-- ==== Sys2Proof/Safety.lean ====
section
/-! DEFINITION. The terms in which claims about runs are stated: a command that completes, the canonical form of the state's
tables, the fuses' one-way order, and the parts of the state that each command leaves alone. -/

namespace Sys2Proof.Machine

/-- The command completes in a state for which P holds. -/
def Completes (c : Instr) (s : State) (P : State → Prop) : Prop := ∃ t, exec c s = .next t ∧ P t

/-- The parts of the state. -/
inductive Part
  | pending | out | clk | regs | portA | portB | evr | thm | pwr | chip | ring | sec | cry | boot | dram | phc | map | flash | jrc | srt | prog | pat | mem
deriving DecidableEq, Repr

/-- Source n is pending in the event fabric (R62). -/
def raised (s : State) (n : Nat) : Bool := bitOf (rd s (Reg.srcPend (n / 32))) (n % 32)

/-- The completion queue of a command's submission queue takes a completion at once: it exists, has a free slot and holds
none back (R118). -/
def cqReady (s : State) (q : Sqe) : Bool :=
  match nget (getPort s q.port).cqs (((nget (getPort s q.port).sqs q.qid).map fun x => x.cqid).getD 0) with
  | some c => !c.full && c.held.isEmpty
  | none => false

/-- Between two states the block sent the command's completion with a status and, but for the flags of R123, a Dword 0. -/
def Answered (s t : State) (q : Sqe) (st : Status) : Prop :=
  ∃ l, t.out = s.out ++ l ∧ ∃ cqid phase c, Out.completion cqid phase c ∈ l ∧ c.port = q.port ∧ c.qid = q.qid ∧ c.cid = q.cid ∧ c.st = st

/-- Between two states the block sent an admin command's completion with a status and this Dword 0. -/
def AnsweredWith (s t : State) (q : Sqe) (st : Status) (dw0 : Nat) : Prop :=
  ∃ l, t.out = s.out ++ l ∧
    ∃ cqid phase c, Out.completion cqid phase c ∈ l ∧ c.port = q.port ∧ c.qid = q.qid ∧ c.cid = q.cid ∧ c.st = st ∧ c.dw0 = dw0

/-- Between two states the block sent a command's data. -/
def Replied (s t : State) (q : Sqe) (bytes : List Byte) : Prop :=
  ∃ l, t.out = s.out ++ l ∧ Out.reply q.port q.cid bytes ∈ l

/-- Between two states the block sent a command a page of a size, whose fields (offset, length, value) hold these values. -/
def RepliedPage (s t : State) (q : Sqe) (size : Nat) (fields : List (Nat × Nat × Nat)) : Prop :=
  ∃ b, Replied s t q b ∧ b.length = size ∧ ∀ f ∈ fields, fieldAt b f.1 f.2.1 = f.2.2 % 256 ^ f.2.1

/-- Nothing on the map's side is under way: no tracked command, open superblock, page group, relocation, listed case that waits
for a bundle, record group, or victim, and no channel whose sweep ends. -/
structure Calm (s : State) : Prop where
  cmds    : s.srt.cmds = []
  opens   : s.map.opens = []
  pgs     : s.map.pgs = []
  relocs  : s.map.relocs = []
  waiters : s.map.waiters = []
  reqs    : s.jrc.reqs = []
  victims : ∀ e ∈ s.map.tab.sbs, e.2.st ≠ 3
  sweeps  : ∀ r ∈ s.map.retiring, r.2.2 ≠ 5
  pins    : s.map.pinHold = []
  cut     : s.jrc.cutSt = 0
  rounds  : s.prog.pinned = false

/-- The part that holds a port. -/
def portPart (p : Port) : Part := match p with | .a => .portA | .b => .portB

/-- An access of a core reaches the register block: the initiator is a core that runs, and so does the block's island (R26, R46). -/
def coreAccess (s : State) (i : Initiator) (b : Blk) (u : Nat) : Bool := isCore i && canAccess s i && islandRuns s b u

/-- A byte memory in canonical form: addresses strictly rising, and no entry equal to what an unlisted address reads as. -/
def memWf (dflt : Byte) (m : NMap Byte) : Bool := nsorted none m && m.all fun e => e.2 != dflt

/-- The canonical form of the register file, the DRAM and the Config NOR: equal contents are equal data. -/
structure Canon (s : State) : Prop where
  regs : nsorted none s.regs = true
  dram : memWf 0 s.dram = true
  nor  : memWf 0xFF s.boot.nor = true

/-- One key slot's fuses before and after: a blown fuse stays blown, and a programmed hash stays as it is. -/
structure SlotKept (a b : KeySlot) : Prop where
  programmed : a.programmed = true → b.programmed = true ∧ b.keyhash = a.keyhash
  revoked    : a.revoked = true → b.revoked = true

/-- The fuses before and after (R350): none is cleared. -/
structure FusesKept (s t : State) : Prop where
  minsvn : s.sec.minsvn ≤ t.sec.minsvn
  slots  : ∀ k, SlotKept (s.sec.slots.getD k {}) (t.sec.slots.getD k {})

/-- Two states agree on a part. -/
def Same (p : Part) (s t : State) : Prop :=
  match p with
  | .pending => t.pending = s.pending
  | .out => t.out = s.out
  | .clk => t.clk = s.clk
  | .regs => t.regs = s.regs
  | .portA => t.portA = s.portA
  | .portB => t.portB = s.portB
  | .evr => t.evr = s.evr
  | .thm => t.thm = s.thm
  | .pwr => t.pwr = s.pwr
  | .chip => t.chip = s.chip
  | .ring => t.ring = s.ring
  | .sec => t.sec = s.sec
  | .cry => t.cry = s.cry
  | .boot => t.boot = s.boot
  | .dram => t.dram = s.dram
  | .phc => t.phc = s.phc
  | .map => t.map = s.map
  | .flash => t.flash = s.flash
  | .jrc => t.jrc = s.jrc
  | .srt => t.srt = s.srt
  | .prog => t.prog = s.prog
  | .pat => t.pat = s.pat
  | .mem => t.mem = s.mem

/-- From s to t nothing changes outside the parts listed. -/
structure OnlyChanges (ps : List Part) (s t : State) : Prop where
  same : ∀ p, p ∉ ps → Same p s t

/-- The parts that reports and completions reach: what is sent, the registers, the ports' queues and messages, the recorder. -/
def signals : List Part := [.out, .regs, .portA, .portB, .evr]
/-- Every part but the queue. -/
def allParts : List Part :=
  [.out, .clk, .regs, .portA, .portB, .evr, .thm, .pwr, .chip, .ring, .sec, .cry, .boot, .dram, .phc, .map, .flash, .jrc, .srt,
    .prog, .pat, .mem]

/-- What each command may change: every part of the state outside its list stays as it is. -/
def mayChange (c : Instr) : List Part :=
  match c with
  | .createIoSq .. | .createIoCq .. | .deleteIoCq .. | .identify .. | .getFeatures .. | .setPlmWindow .. |
    .setLatencyTolerance .. | .setFailStopDefault .. | .asyncEventRequest .. | .namespaceDelete .. | .directiveSend .. |
    .directiveReceive .. | .formatNvm .. | .sanitizeBlockErase .. | .sanitizeCryptoErase .. | .securityReceive .. |
    .shedCapacityRanges .. | .shedCapacityUnallocated .. | .resumeQueue .. | .collectionScheduleGet .. | .recorderRead .. |
    .unsupportedOpcode .. | .flush .. | .write .. | .read .. | .compare .. | .writeZeroes .. | .datasetManagement .. |
    .verify .. => signals ++ [.srt]
  | .deleteIoSq .. | .trackedCommandAccept | .trackerFault | .abort .. => signals ++ [.map, .flash, .jrc, .srt]
  | .getLogPage .. | .deadLetterOfficeLog .. | .recorderExportLog .. | .ringStatusLog .. | .mediaHealthDetailLog .. |
    .capacityAndSheddingLog .. | .setPatrolPeriod .. => signals ++ [.srt, .pat]
  | .setFeatures .. => signals ++ [.pwr, .flash, .srt, .pat]
  | .setPowerManagement .. => signals ++ [.pwr, .flash, .srt]
  | .namespaceCreate .. => signals ++ [.clk, .cry, .jrc, .srt]
  | .namespaceAttachment .. => signals ++ [.map, .srt]
  | .firmwareImageDownload .. | .securitySend .. | .depotUnlockRead .. | .depotUnlockReadWrite .. |
    .depotUnlockClose .. => signals ++ [.sec, .srt]
  | .firmwareCommitReplace .. | .firmwareCommitReplaceNext .. |
    .firmwareCommitActivateNow .. => signals ++ [.sec, .boot, .srt]
  | .firmwareCommitActivateSlot .. => signals ++ [.boot, .srt]
  | .sanitizeExitFailureMode .. => signals ++ [.srt, .prog]
  | .sanitizeRoundDone | .eraseComplete .. => signals ++ [.map, .flash, .jrc, .srt, .prog]
  | .sanitizeProgressWrite => signals ++ [.flash, .jrc, .prog]
  | .collectionScheduleSet .. =>
    allParts.filter fun p =>
    p != .thm && p != .pwr && p != .chip && p != .sec && p != .cry && p != .boot && p != .prog
  | .collectionScheduleTimeout | .link .. | .syncReq .. | .ack .. | .act .. | .relOffer .. | .relAck .. | .relHave .. |
    .ringFirmwareDispatch .. | .ringTxDispatch .. | .ringRxPop .. | .ringSignalDetect .. |
    .holdoverExpiry => signals ++ [.ring]
  | .scrubRange .. => signals ++ [.srt, .mem]
  | .phcFillDone .. | .mergeAgeFlush .. => signals ++ [.clk, .dram, .phc, .jrc, .pat, .mem]
  | .phcWritebackAck .. => [.dram, .phc, .mem]
  | .phcErrWindowEnd => [.regs, .phc]
  | .phcWayDisableDone .. => signals ++ [.clk, .phc, .jrc, .mem]
  | .phcInvalidationDone => [.clk, .regs, .dram, .phc, .mem]
  | .phcDrainDone => signals ++ [.pwr, .dram, .phc, .mem]
  | .phcRangeClean .. | .phcRangeInvalidate .. | .phcRangeCleanInvalidate .. => signals ++ [.phc]
  | .phcRangeDone => signals ++ [.dram, .phc, .mem]
  | .phcSwopClean .. | .phcSwopInvalidate .. | .phcSwopCleanInvalidate .. => signals ++ [.clk, .dram, .phc, .mem]
  | .imageVerify .. | .fuseProgramKeyhash .. | .fuseRevokeSlot .. | .fuseRaiseMinsvn .. | .getVersion .. |
    .getCapabilities .. | .negotiateAlgorithms .. | .getDigests .. | .getCertificate .. | .challenge .. |
    .getMeasurements .. | .keyExchange .. | .finish .. | .heartbeat .. | .keyUpdate .. | .endSession .. |
    .spdmHeartbeatTimeout .. | .ccEnSet .. => signals ++ [.sec]
  | .imageVerifyDone => signals ++ [.clk, .sec, .dram, .phc, .jrc, .pat, .mem]
  | .handoverSwitch .. => signals ++ [.sec, .jrc]
  | .handoverDone .. => signals ++ [.chip, .sec, .boot, .jrc]
  | .activationRevert => signals ++ [.chip, .sec]
  | .keyGenerate .. | .keyLoadWrapped .. | .keyDestroy .. => signals ++ [.clk, .cry, .map, .jrc]
  | .readComplete .. | .softDecodeDone .. | .rebuildDone .. | .dlqEntryWrite .. | .bundleWaitEnd | .deallocBundleTimeout .. |
    .jobSubmit .. | .refreshRelocation | .lunRetire .. | .channelRetire .. |
    .writeDataTransferDone .. =>
    allParts.filter fun p =>
    p != .thm && p != .pwr && p != .chip && p != .ring && p != .sec && p != .cry && p != .boot && p != .prog
  | .strDlqTailWrite .. | .jrcCutover .. | .packingFillwaitExpiry .. => signals ++ [.map, .flash, .jrc]
  | .programComplete .. | .lunTimeout .. |
    .trainingDone .. =>
    allParts.filter fun p =>
    p != .thm && p != .pwr && p != .chip && p != .ring && p != .sec && p != .cry && p != .boot
  | .eraseSuspend .. | .programSuspend .. | .suspendResume .. | .rdIAgeExpiry .. | .trainingStart .. | .tokenAllocation |
    .snapshotFire .. | .snapshotPop .. => signals ++ [.flash]
  | .courierReset .. => signals ++ [.clk, .chip, .map, .flash, .jrc]
  | .courierResetDone .. =>
    allParts.filter fun p =>
    p != .thm && p != .pwr && p != .ring && p != .sec && p != .cry && p != .boot
  | .epochPeriodExpiry | .jrcCommit .. | .journalBatchStart | .recorderEntryWritten .. |
    .recorderScanDone => signals ++ [.jrc]
  | .minspExpiry => signals ++ [.map, .flash, .jrc, .pat]
  | .cutoverDone => signals ++ [.dram, .phc, .map, .flash, .jrc, .pat, .mem]
  | .rootCommitDone =>
    allParts.filter fun p =>
    p != .thm && p != .pwr && p != .chip && p != .ring && p != .cry && p != .boot && p != .srt
  | .heatHalving | .lifeClockTick => [.map]
  | .victimScan .. | .faultyRegisterRead .. => signals ++ [.map]
  | .victimScanDone => [.regs, .map]
  | .jobDone .. | .patrolReadDone .. | .patrolRescan | .patrolTageTick | .patrolFloorPace |
    .ownerSearchDone => signals ++ [.clk, .dram, .phc, .map, .flash, .jrc, .pat, .mem]
  | .jobAbort .. => signals ++ [.map, .flash]
  | .channelSweepDone .. => signals ++ [.chip, .map, .jrc]
  | .mapRecountDone =>
    allParts.filter fun p =>
    p != .thm && p != .pwr && p != .ring && p != .boot && p != .dram && p != .phc && p != .srt
  | .zeroFillStart .. => signals ++ [.dram, .mem]
  | .zeroFillDone => signals ++ [.clk, .dram, .prog, .mem]
  | .segmentRebuildDone .. => allParts.filter fun p => p != .thm && p != .pwr && p != .ring && p != .sec && p != .boot
  | .scrubStart .. | .scrubStop .. => signals ++ [.mem]
  | .scrubDone .. =>
    allParts.filter fun p =>
    p != .thm && p != .pwr && p != .ring && p != .sec && p != .cry && p != .boot && p != .prog
  | .jramLineSwitch .. => [.mem]
  | .ownerSearch .. => signals ++ [.pat]
  | .ccEnClear .. | .shutdownAbrupt .. | .functionLevelReset .. | .hotResetOrPerst .. | .linkDown .. |
    .configurationRequest .. =>
    allParts.filter fun p =>
    p != .thm && p != .pwr && p != .chip && p != .cry && p != .boot && p != .prog
  | .shutdownNormal .. | .linkUp .. | .drainComplete .. | .sqTailDoorbell .. | .cqHeadDoorbell .. | .waitlimExceeded .. |
    .srtHwmClr .. | .recorderWriteRecord .. | .recorderCursorWrite .. | .recorderCursorNext .. | .recorderFlushsup .. |
    .recorderRearm .. | .evfDoorbellWrite .. | .timerFire .. | .sensorBroken .. => signals
  | .ltrSend .. => [.out, .regs, .portA, .portB]
  | .perstNDeassert .. => [.regs, .portA, .portB]
  | .msixTableWrite .. | .interruptCoalescingExpiry .. | .holdoffExpiry .. => [.out, .portA, .portB]
  | .pcieUncorrectableError .. => signals ++ [.clk, .map, .flash, .jrc, .srt]
  | .commandRelease .. =>
    allParts.filter fun p =>
    p != .thm && p != .pwr && p != .chip && p != .ring && p != .sec && p != .boot
  | .commitAck .. => allParts.filter fun p => p != .thm && p != .pwr && p != .ring
  | .trackerReinit => [.regs, .srt]
  | .flashonlyBufferFlush | .recorderPaceRefill => [.evr]
  | .registerWrite .. | .bar2Access .. | .blockCtlWrite .. | .watchdogExpiry .. | .cfgRstWarm .. |
    .thermalShutdown => allParts
  | .disableSequenceDone .. => allParts.filter fun p => p != .thm && p != .sec && p != .cry && p != .boot && p != .prog
  | .watchdogKick .. => signals ++ [.clk]
  | .ringLinkUp .. | .ringLinkDown .. | .beacon .. | .syncRsp .. | .enum .. | .enumend .. | .groupstate .. | .join .. |
    .ringAdmit .. | .role .. | .sched .. | .rngEnumCommand .. | .reachExpiry .. | .isolatedEntry | .rejoin |
    .isolatedAddressDrop | .enumStart | .enumTimeout | .postmasterTakeover | .slewDone | .scheduleEffective |
    .windowBoundary =>
    allParts.filter fun p =>
    p != .thm && p != .pwr && p != .chip && p != .sec && p != .cry && p != .boot && p != .srt && p != .prog
  | .relData .. => signals ++ [.ring, .sec, .boot]
  | .beaconSend | .joinSend | .dispatchRepeat .. | .groupstateRequest | .syncReqSend | .relayResend .. => [.out, .ring]
  | .groupEpochTick => signals ++ [.ring, .jrc]
  | .staggeredWakeEnd => allParts.filter fun p => p != .thm && p != .pwr && p != .ring && p != .srt
  | .activationTime => signals ++ [.chip, .ring, .sec]
  | .dispatchFrameError .. => [.regs]
  | .reservedDispatchType .. => signals ++ [.clk, .ring]
  | .resetNAssert .. | .pwrFailAssert .. => allParts.filter fun p => p != .thm
  | .resetRelease => allParts.filter fun p => p != .srt
  | .norRead .. | .norWrite .. | .norBasewr .. | .norOvlwr .. | .norSlotwr .. | .norBootrec .. |
    .norIdwr .. => signals ++ [.clk, .boot, .dram, .phc, .jrc, .pat, .mem]
  | .norOpDone .. =>
    allParts.filter fun p =>
    p != .thm && p != .pwr && p != .cry && p != .map && p != .flash && p != .srt && p != .prog
  | .xipFetch .. => signals ++ [.boot]
  | .norEraseResume => [.boot]
  | .norEraseSuspend .. => [.out, .regs, .boot]
  | .norPageProgramDone => [.out, .boot]
  | .thermalRound .. | .extLimit .. | .warningChange | .throttleChange | .supplyOutOfWindow .. => signals ++ [.thm]
  | .thermalRestart | .powerFailRestart => [.clk, .regs, .thm, .pwr, .chip, .ring, .sec]
  | .bandChange => signals ++ [.thm, .flash]
  | .idleTimerExpiry | .psChangeDeferred | .avfsEvaluation .. | .avselWrite .. => signals ++ [.pwr]
  | .psEntry | .psExit => signals ++ [.pwr, .phc, .flash, .jrc]
  | .supplyPowerOn => allParts.filter fun p => p != .out
  | .supplyPowerLoss => allParts.filter fun p => p != .out && p != .thm && p != .pwr

end Sys2Proof.Machine
end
.....
▶ WHAT YOU HAVE TO DO: Using the entries above, give back exactly the line containing "t.flash = s.flash", the line containing "parts listed. -/", and every line between them, and nothing else.

▶ ANSWER TO THIS EXERCISE:
  | .flash => t.flash = s.flash
  | .jrc => t.jrc = s.jrc
  | .srt => t.srt = s.srt
  | .prog => t.prog = s.prog
  | .pat => t.pat = s.pat
  | .mem => t.mem = s.mem

/-- From s to t nothing changes outside the parts listed. -/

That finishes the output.